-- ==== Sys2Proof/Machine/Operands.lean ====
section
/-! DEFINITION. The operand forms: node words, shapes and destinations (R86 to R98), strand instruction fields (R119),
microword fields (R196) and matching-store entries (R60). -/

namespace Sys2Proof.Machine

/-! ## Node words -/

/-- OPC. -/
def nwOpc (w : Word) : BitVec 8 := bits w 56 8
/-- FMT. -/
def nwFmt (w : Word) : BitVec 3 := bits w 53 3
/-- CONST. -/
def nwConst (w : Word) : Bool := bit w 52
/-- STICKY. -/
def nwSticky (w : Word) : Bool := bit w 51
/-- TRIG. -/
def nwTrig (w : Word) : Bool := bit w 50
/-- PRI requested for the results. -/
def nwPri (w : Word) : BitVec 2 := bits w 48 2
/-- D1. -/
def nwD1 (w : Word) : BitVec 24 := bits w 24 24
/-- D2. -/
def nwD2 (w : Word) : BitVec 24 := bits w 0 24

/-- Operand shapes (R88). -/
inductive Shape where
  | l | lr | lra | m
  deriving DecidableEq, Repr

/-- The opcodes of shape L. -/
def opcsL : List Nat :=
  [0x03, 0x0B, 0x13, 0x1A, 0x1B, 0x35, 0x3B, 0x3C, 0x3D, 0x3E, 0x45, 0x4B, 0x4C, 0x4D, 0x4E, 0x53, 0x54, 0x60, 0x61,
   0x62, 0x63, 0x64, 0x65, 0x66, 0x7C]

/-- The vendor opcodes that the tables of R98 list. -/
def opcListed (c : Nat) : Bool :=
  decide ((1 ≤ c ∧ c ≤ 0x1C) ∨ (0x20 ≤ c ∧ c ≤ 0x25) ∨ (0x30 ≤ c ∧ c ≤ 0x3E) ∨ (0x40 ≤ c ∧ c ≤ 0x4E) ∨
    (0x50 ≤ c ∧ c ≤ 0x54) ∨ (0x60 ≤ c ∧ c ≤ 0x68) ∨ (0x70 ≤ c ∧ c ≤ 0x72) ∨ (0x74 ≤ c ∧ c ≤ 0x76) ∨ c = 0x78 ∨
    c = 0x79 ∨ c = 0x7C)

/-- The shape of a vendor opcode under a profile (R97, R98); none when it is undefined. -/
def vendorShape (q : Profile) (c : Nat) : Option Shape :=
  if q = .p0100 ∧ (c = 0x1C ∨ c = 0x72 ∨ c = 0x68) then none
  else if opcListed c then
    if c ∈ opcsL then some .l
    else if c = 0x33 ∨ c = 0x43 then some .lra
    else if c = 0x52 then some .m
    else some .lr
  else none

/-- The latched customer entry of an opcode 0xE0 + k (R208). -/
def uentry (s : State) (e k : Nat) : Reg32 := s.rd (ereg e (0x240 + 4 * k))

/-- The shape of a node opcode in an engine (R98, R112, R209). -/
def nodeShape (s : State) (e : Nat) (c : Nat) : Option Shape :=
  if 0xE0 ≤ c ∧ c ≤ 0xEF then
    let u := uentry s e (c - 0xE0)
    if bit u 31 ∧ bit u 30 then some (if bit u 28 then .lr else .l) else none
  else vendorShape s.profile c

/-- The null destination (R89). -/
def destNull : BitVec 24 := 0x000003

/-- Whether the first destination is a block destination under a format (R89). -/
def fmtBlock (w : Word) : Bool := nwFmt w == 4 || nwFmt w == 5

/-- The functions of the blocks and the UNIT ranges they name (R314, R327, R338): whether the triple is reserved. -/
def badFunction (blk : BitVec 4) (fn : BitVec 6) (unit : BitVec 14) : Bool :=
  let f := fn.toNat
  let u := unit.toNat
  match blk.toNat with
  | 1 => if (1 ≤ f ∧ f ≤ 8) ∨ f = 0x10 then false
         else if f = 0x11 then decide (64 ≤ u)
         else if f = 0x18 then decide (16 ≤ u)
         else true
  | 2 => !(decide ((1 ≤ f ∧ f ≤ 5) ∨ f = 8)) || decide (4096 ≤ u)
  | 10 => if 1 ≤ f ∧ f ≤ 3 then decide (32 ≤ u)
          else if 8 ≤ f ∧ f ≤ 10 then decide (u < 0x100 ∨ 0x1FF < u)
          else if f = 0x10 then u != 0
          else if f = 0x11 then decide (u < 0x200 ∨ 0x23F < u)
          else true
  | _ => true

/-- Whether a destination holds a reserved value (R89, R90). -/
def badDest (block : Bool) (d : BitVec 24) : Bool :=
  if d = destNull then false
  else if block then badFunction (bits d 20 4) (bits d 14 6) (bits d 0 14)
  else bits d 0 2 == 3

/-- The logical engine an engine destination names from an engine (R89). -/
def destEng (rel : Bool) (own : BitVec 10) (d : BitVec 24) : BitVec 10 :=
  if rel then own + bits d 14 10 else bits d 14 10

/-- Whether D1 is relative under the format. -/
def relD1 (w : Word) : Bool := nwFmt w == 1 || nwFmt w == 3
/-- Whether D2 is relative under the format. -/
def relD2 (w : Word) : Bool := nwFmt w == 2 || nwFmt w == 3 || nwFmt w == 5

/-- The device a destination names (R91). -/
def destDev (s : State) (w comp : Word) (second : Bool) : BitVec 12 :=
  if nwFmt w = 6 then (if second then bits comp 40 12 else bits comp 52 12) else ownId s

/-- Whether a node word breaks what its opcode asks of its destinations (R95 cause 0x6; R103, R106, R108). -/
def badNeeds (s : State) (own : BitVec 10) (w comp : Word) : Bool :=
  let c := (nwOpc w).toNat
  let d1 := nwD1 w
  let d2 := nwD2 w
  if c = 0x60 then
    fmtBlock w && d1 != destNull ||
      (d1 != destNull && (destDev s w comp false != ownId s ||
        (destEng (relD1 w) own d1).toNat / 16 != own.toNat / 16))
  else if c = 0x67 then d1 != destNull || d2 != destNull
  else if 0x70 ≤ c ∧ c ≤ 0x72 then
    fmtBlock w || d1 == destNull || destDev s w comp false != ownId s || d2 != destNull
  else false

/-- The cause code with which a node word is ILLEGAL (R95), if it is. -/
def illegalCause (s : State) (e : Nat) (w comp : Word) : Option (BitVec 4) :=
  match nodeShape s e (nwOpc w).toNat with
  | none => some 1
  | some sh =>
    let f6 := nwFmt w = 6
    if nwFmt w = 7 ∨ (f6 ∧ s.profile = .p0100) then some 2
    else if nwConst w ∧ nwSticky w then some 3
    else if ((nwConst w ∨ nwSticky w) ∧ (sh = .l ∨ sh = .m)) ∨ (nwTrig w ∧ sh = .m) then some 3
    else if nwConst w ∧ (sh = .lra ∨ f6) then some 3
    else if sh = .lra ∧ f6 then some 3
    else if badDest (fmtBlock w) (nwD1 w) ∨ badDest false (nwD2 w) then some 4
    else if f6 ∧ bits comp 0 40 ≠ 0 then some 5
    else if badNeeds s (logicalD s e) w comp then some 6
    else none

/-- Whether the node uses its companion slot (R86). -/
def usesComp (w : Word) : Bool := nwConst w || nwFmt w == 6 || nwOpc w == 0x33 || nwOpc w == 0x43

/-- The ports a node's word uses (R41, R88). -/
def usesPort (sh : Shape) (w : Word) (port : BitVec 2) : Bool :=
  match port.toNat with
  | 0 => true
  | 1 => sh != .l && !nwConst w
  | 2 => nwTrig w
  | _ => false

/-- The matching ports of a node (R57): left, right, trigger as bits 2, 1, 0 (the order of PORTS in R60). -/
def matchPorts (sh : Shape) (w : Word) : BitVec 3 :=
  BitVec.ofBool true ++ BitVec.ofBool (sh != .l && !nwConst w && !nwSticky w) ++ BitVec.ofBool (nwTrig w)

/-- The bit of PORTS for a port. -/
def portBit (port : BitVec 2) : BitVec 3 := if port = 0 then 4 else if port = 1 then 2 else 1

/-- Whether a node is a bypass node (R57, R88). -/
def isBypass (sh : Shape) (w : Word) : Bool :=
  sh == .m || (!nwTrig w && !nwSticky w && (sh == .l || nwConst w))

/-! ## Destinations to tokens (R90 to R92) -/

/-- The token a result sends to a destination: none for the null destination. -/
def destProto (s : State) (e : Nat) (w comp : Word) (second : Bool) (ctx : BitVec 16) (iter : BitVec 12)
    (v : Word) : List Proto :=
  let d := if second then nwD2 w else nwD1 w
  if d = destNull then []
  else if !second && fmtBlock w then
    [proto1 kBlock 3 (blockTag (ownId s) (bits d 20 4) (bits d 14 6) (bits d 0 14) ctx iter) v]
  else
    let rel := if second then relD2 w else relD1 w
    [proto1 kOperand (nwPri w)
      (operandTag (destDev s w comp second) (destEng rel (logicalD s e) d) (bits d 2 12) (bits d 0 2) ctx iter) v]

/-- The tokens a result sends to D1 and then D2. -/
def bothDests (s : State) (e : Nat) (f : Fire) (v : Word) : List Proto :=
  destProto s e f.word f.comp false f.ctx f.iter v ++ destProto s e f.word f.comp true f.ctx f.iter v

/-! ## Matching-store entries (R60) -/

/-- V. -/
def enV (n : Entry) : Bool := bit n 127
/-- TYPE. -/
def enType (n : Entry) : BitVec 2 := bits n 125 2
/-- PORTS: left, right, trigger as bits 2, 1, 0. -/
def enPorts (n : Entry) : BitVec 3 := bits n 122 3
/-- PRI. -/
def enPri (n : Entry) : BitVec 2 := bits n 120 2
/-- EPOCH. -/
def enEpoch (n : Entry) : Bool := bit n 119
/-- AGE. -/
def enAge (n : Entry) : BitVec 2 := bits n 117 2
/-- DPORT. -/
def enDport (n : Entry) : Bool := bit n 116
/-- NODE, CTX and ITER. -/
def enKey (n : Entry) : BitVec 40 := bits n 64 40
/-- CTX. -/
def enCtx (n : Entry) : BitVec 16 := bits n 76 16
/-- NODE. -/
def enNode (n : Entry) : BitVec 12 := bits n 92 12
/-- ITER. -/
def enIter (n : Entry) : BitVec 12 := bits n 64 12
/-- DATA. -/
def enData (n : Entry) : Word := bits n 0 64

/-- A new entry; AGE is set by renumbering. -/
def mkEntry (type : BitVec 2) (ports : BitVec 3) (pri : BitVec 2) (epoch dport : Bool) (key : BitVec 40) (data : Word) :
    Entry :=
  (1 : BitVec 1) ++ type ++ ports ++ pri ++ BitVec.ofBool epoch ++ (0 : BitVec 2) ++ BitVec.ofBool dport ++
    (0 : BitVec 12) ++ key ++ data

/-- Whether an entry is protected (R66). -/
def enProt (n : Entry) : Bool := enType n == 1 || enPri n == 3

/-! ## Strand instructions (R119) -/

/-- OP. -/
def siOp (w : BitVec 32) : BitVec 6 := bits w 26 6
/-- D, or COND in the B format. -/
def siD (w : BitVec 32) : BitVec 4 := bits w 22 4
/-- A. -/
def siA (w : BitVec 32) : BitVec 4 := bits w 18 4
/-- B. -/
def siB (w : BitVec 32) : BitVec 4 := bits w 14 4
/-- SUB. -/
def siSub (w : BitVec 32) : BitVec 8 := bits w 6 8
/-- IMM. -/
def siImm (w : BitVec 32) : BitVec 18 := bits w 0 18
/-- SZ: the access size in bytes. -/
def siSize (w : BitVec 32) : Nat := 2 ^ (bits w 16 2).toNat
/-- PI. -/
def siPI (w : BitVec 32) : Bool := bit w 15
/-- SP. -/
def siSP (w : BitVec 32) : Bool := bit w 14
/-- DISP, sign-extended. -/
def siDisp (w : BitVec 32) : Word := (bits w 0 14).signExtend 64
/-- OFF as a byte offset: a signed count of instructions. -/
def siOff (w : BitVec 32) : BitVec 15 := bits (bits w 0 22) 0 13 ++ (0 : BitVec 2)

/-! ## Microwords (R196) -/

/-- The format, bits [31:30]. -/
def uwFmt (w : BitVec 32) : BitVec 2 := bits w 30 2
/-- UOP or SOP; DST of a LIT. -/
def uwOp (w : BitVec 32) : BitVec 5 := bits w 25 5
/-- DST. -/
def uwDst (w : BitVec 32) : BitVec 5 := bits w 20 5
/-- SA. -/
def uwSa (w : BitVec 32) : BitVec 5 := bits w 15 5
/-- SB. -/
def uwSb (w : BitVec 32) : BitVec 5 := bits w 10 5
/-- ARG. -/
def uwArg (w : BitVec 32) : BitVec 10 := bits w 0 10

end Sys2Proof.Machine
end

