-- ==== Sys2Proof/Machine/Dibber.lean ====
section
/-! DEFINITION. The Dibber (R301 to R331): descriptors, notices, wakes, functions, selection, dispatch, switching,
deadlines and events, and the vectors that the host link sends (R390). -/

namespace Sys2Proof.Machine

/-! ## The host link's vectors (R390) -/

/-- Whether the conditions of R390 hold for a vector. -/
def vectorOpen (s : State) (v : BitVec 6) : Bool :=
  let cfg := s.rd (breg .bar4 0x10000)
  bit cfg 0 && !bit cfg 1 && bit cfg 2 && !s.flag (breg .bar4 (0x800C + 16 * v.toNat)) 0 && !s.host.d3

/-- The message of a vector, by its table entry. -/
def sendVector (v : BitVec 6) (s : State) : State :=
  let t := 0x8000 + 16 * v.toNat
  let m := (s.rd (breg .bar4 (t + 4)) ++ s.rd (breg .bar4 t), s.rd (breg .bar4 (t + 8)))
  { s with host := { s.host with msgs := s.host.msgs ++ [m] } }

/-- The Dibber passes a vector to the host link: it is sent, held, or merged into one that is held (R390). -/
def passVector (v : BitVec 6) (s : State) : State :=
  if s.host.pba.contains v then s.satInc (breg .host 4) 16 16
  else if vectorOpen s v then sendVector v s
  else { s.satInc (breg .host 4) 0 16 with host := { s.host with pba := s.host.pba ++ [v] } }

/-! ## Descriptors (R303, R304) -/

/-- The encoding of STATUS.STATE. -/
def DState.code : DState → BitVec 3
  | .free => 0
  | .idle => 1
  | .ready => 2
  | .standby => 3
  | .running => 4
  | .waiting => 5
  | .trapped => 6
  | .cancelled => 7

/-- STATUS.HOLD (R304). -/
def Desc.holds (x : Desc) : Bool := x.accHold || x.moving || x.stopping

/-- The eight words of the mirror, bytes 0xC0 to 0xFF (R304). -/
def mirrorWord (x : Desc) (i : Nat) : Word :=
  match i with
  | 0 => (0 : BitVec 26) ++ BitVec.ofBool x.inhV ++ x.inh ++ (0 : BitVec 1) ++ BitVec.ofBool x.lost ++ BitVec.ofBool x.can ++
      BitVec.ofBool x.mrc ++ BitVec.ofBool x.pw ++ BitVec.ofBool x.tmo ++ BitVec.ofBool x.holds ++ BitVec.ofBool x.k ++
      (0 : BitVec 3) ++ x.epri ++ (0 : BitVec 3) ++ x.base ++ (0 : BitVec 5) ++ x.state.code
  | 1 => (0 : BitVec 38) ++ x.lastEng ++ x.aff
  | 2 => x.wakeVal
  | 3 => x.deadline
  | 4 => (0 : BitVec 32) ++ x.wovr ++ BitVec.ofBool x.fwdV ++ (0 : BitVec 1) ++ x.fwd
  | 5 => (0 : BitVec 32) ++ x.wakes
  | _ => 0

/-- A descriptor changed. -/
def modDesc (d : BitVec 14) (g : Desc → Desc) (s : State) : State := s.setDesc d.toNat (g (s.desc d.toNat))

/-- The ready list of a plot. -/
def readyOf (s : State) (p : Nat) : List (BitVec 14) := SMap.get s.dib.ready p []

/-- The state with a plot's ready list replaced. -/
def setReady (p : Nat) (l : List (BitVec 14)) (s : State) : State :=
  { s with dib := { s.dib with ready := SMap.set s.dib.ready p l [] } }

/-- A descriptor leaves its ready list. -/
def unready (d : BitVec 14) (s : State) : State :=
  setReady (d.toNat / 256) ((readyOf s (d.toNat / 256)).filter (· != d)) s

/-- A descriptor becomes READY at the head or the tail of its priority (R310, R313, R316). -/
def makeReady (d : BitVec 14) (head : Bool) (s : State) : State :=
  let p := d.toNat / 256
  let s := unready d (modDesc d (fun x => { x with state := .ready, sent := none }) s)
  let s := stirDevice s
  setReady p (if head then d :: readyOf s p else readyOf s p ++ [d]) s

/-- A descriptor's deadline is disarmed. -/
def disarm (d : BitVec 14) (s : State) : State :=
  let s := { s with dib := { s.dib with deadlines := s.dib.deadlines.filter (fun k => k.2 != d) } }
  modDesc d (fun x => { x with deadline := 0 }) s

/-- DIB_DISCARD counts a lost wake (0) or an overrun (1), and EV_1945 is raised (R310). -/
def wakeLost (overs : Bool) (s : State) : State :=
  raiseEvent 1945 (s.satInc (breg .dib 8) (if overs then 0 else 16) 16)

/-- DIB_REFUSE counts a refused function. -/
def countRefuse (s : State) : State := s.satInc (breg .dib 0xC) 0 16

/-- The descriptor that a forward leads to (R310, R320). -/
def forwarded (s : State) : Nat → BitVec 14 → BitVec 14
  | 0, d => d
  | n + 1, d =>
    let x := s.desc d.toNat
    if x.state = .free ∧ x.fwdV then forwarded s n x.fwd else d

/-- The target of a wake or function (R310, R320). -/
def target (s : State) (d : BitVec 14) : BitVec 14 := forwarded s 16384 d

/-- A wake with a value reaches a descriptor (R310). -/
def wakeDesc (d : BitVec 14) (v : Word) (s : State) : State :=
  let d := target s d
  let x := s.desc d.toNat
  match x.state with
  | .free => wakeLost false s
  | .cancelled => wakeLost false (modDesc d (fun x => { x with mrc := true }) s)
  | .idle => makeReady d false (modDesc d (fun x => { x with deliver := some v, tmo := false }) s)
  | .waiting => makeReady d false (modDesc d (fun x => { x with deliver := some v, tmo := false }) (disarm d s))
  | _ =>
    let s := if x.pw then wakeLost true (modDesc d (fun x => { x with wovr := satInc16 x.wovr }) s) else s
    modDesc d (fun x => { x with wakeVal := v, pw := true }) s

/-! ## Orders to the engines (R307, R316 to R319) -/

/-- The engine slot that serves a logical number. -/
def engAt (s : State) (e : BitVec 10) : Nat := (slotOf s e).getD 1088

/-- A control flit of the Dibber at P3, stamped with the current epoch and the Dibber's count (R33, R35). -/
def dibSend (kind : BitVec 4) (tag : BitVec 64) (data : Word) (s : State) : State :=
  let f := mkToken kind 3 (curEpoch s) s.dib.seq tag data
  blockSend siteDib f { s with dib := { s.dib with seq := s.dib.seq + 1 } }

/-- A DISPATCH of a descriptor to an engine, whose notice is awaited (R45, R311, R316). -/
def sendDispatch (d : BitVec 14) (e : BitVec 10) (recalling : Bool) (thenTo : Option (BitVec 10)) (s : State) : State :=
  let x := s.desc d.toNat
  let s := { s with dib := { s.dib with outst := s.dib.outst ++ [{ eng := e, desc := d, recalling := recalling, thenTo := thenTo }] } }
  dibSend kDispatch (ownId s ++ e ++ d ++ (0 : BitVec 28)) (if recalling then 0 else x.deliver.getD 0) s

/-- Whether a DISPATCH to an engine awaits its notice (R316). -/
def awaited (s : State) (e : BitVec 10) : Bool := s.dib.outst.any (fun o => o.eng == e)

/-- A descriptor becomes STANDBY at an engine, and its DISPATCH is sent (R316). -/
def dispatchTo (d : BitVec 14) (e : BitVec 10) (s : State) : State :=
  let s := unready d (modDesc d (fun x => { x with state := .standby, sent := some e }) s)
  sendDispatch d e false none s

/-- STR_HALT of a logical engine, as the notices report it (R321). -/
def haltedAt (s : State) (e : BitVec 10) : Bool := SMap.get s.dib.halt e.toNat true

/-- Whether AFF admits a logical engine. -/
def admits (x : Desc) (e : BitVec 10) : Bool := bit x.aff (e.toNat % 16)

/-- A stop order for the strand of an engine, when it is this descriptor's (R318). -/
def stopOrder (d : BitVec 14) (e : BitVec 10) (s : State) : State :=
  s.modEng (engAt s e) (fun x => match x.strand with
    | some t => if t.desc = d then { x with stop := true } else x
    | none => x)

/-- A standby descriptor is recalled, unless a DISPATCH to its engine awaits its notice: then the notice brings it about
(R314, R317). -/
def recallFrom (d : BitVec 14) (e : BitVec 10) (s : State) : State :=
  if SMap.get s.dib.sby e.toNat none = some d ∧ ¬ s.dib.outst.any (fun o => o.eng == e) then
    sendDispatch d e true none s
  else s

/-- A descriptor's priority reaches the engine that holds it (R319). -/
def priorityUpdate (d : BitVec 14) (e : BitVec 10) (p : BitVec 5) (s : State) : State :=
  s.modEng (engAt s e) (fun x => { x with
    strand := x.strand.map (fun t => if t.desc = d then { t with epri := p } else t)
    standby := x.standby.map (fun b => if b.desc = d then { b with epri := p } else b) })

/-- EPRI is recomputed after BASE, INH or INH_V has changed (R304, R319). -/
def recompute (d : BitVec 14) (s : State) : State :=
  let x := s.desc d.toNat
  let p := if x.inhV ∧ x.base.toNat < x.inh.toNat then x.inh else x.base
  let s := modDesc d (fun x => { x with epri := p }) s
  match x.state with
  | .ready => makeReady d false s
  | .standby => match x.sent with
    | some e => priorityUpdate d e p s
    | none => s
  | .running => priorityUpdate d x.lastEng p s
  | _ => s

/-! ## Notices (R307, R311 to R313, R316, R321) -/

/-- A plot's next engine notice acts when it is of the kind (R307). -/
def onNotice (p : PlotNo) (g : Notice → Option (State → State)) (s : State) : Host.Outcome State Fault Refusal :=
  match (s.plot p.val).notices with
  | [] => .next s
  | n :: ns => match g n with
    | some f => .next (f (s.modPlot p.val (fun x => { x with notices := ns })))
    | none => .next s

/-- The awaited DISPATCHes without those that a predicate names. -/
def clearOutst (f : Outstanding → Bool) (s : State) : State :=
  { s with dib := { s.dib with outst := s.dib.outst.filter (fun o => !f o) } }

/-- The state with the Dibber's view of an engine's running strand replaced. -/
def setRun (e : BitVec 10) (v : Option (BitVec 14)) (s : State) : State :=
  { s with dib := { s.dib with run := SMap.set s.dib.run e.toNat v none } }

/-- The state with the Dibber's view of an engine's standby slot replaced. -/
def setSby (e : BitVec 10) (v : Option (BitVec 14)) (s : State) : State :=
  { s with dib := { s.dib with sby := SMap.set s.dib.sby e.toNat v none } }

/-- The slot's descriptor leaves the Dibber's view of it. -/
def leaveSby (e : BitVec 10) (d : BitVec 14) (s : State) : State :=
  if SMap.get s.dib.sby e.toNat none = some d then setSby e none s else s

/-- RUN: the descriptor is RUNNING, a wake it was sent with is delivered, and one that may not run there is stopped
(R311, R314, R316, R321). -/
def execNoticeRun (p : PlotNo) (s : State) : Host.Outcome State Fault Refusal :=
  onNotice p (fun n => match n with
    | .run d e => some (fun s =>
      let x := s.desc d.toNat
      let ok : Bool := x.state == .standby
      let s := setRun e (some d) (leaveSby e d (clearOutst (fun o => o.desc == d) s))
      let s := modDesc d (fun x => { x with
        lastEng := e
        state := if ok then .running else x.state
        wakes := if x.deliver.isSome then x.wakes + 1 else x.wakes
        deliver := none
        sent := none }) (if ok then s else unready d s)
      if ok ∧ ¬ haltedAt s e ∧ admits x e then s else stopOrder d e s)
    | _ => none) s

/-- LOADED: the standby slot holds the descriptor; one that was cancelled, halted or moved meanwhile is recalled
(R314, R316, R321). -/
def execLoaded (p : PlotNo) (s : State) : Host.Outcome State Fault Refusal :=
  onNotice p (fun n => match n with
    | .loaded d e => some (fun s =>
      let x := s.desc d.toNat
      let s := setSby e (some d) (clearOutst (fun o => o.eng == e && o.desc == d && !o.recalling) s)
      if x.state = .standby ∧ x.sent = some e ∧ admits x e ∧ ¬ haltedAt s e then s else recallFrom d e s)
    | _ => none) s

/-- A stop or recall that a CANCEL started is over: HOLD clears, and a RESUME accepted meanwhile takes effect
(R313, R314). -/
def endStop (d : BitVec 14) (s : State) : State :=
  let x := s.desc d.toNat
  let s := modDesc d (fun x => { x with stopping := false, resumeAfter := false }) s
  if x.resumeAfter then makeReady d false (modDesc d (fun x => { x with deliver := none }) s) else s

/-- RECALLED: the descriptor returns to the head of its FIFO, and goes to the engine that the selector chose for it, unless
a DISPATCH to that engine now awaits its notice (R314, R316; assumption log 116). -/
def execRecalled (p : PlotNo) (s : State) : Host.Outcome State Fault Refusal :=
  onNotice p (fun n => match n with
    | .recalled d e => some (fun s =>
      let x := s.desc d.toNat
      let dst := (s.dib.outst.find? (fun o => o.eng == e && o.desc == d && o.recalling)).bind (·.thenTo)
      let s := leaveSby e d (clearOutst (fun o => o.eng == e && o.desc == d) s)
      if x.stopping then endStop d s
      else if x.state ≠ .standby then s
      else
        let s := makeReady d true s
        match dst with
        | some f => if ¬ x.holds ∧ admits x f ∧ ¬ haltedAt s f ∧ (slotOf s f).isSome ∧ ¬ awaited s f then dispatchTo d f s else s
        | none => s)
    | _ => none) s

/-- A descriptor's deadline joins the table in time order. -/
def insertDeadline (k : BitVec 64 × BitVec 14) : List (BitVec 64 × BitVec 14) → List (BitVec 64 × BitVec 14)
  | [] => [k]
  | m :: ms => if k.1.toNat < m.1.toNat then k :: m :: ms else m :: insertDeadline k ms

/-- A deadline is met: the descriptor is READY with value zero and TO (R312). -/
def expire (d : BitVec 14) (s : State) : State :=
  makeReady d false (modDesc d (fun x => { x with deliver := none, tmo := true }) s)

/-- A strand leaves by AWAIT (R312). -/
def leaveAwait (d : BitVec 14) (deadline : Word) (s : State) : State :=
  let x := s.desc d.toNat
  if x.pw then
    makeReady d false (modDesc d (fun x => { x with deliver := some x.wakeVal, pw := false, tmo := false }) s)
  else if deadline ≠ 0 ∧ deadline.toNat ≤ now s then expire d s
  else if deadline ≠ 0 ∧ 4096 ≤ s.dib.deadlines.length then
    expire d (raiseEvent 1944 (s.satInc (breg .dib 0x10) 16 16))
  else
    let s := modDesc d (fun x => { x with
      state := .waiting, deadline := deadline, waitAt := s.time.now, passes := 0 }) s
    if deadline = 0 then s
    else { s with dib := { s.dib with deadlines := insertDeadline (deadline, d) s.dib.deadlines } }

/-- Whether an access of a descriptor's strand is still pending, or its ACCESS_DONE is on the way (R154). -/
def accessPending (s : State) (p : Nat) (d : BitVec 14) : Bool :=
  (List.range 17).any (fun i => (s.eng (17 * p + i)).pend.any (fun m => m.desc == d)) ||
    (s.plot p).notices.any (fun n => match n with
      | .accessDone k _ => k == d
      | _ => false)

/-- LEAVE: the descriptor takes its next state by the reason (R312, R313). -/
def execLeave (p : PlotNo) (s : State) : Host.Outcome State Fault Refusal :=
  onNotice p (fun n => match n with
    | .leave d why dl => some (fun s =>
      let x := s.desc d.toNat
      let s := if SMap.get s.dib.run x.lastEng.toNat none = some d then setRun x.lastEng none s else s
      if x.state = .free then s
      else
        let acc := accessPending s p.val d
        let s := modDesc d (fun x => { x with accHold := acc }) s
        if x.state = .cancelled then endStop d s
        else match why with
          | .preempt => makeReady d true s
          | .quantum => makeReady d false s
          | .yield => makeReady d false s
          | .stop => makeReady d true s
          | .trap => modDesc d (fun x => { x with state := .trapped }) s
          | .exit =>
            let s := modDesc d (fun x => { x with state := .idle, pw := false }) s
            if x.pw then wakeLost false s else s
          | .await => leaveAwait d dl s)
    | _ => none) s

## The task
Would you output, from the records above, exactly the run of lines that starts at the line containing "def opcListed (c" and ends at the line containing "def fmtBlock (w", and only that run?

## Solution
def opcListed (c : Nat) : Bool :=
  decide ((1 ≤ c ∧ c ≤ 0x1C) ∨ (0x20 ≤ c ∧ c ≤ 0x25) ∨ (0x30 ≤ c ∧ c ≤ 0x3E) ∨ (0x40 ≤ c ∧ c ≤ 0x4E) ∨
    (0x50 ≤ c ∧ c ≤ 0x54) ∨ (0x60 ≤ c ∧ c ≤ 0x68) ∨ (0x70 ≤ c ∧ c ≤ 0x72) ∨ (0x74 ≤ c ∧ c ≤ 0x76) ∨ c = 0x78 ∨
    c = 0x79 ∨ c = 0x7C)

/-- The shape of a vendor opcode under a profile (R97, R98); none when it is undefined. -/
def vendorShape (q : Profile) (c : Nat) : Option Shape :=
  if q = .p0100 ∧ (c = 0x1C ∨ c = 0x72 ∨ c = 0x68) then none
  else if opcListed c then
    if c ∈ opcsL then some .l
    else if c = 0x33 ∨ c = 0x43 then some .lra
    else if c = 0x52 then some .m
    else some .lr
  else none

/-- The latched customer entry of an opcode 0xE0 + k (R208). -/
def uentry (s : State) (e k : Nat) : Reg32 := s.rd (ereg e (0x240 + 4 * k))

/-- The shape of a node opcode in an engine (R98, R112, R209). -/
def nodeShape (s : State) (e : Nat) (c : Nat) : Option Shape :=
  if 0xE0 ≤ c ∧ c ≤ 0xEF then
    let u := uentry s e (c - 0xE0)
    if bit u 31 ∧ bit u 30 then some (if bit u 28 then .lr else .l) else none
  else vendorShape s.profile c

/-- The null destination (R89). -/
def destNull : BitVec 24 := 0x000003

/-- Whether the first destination is a block destination under a format (R89). -/
def fmtBlock (w : Word) : Bool := nwFmt w == 4 || nwFmt w == 5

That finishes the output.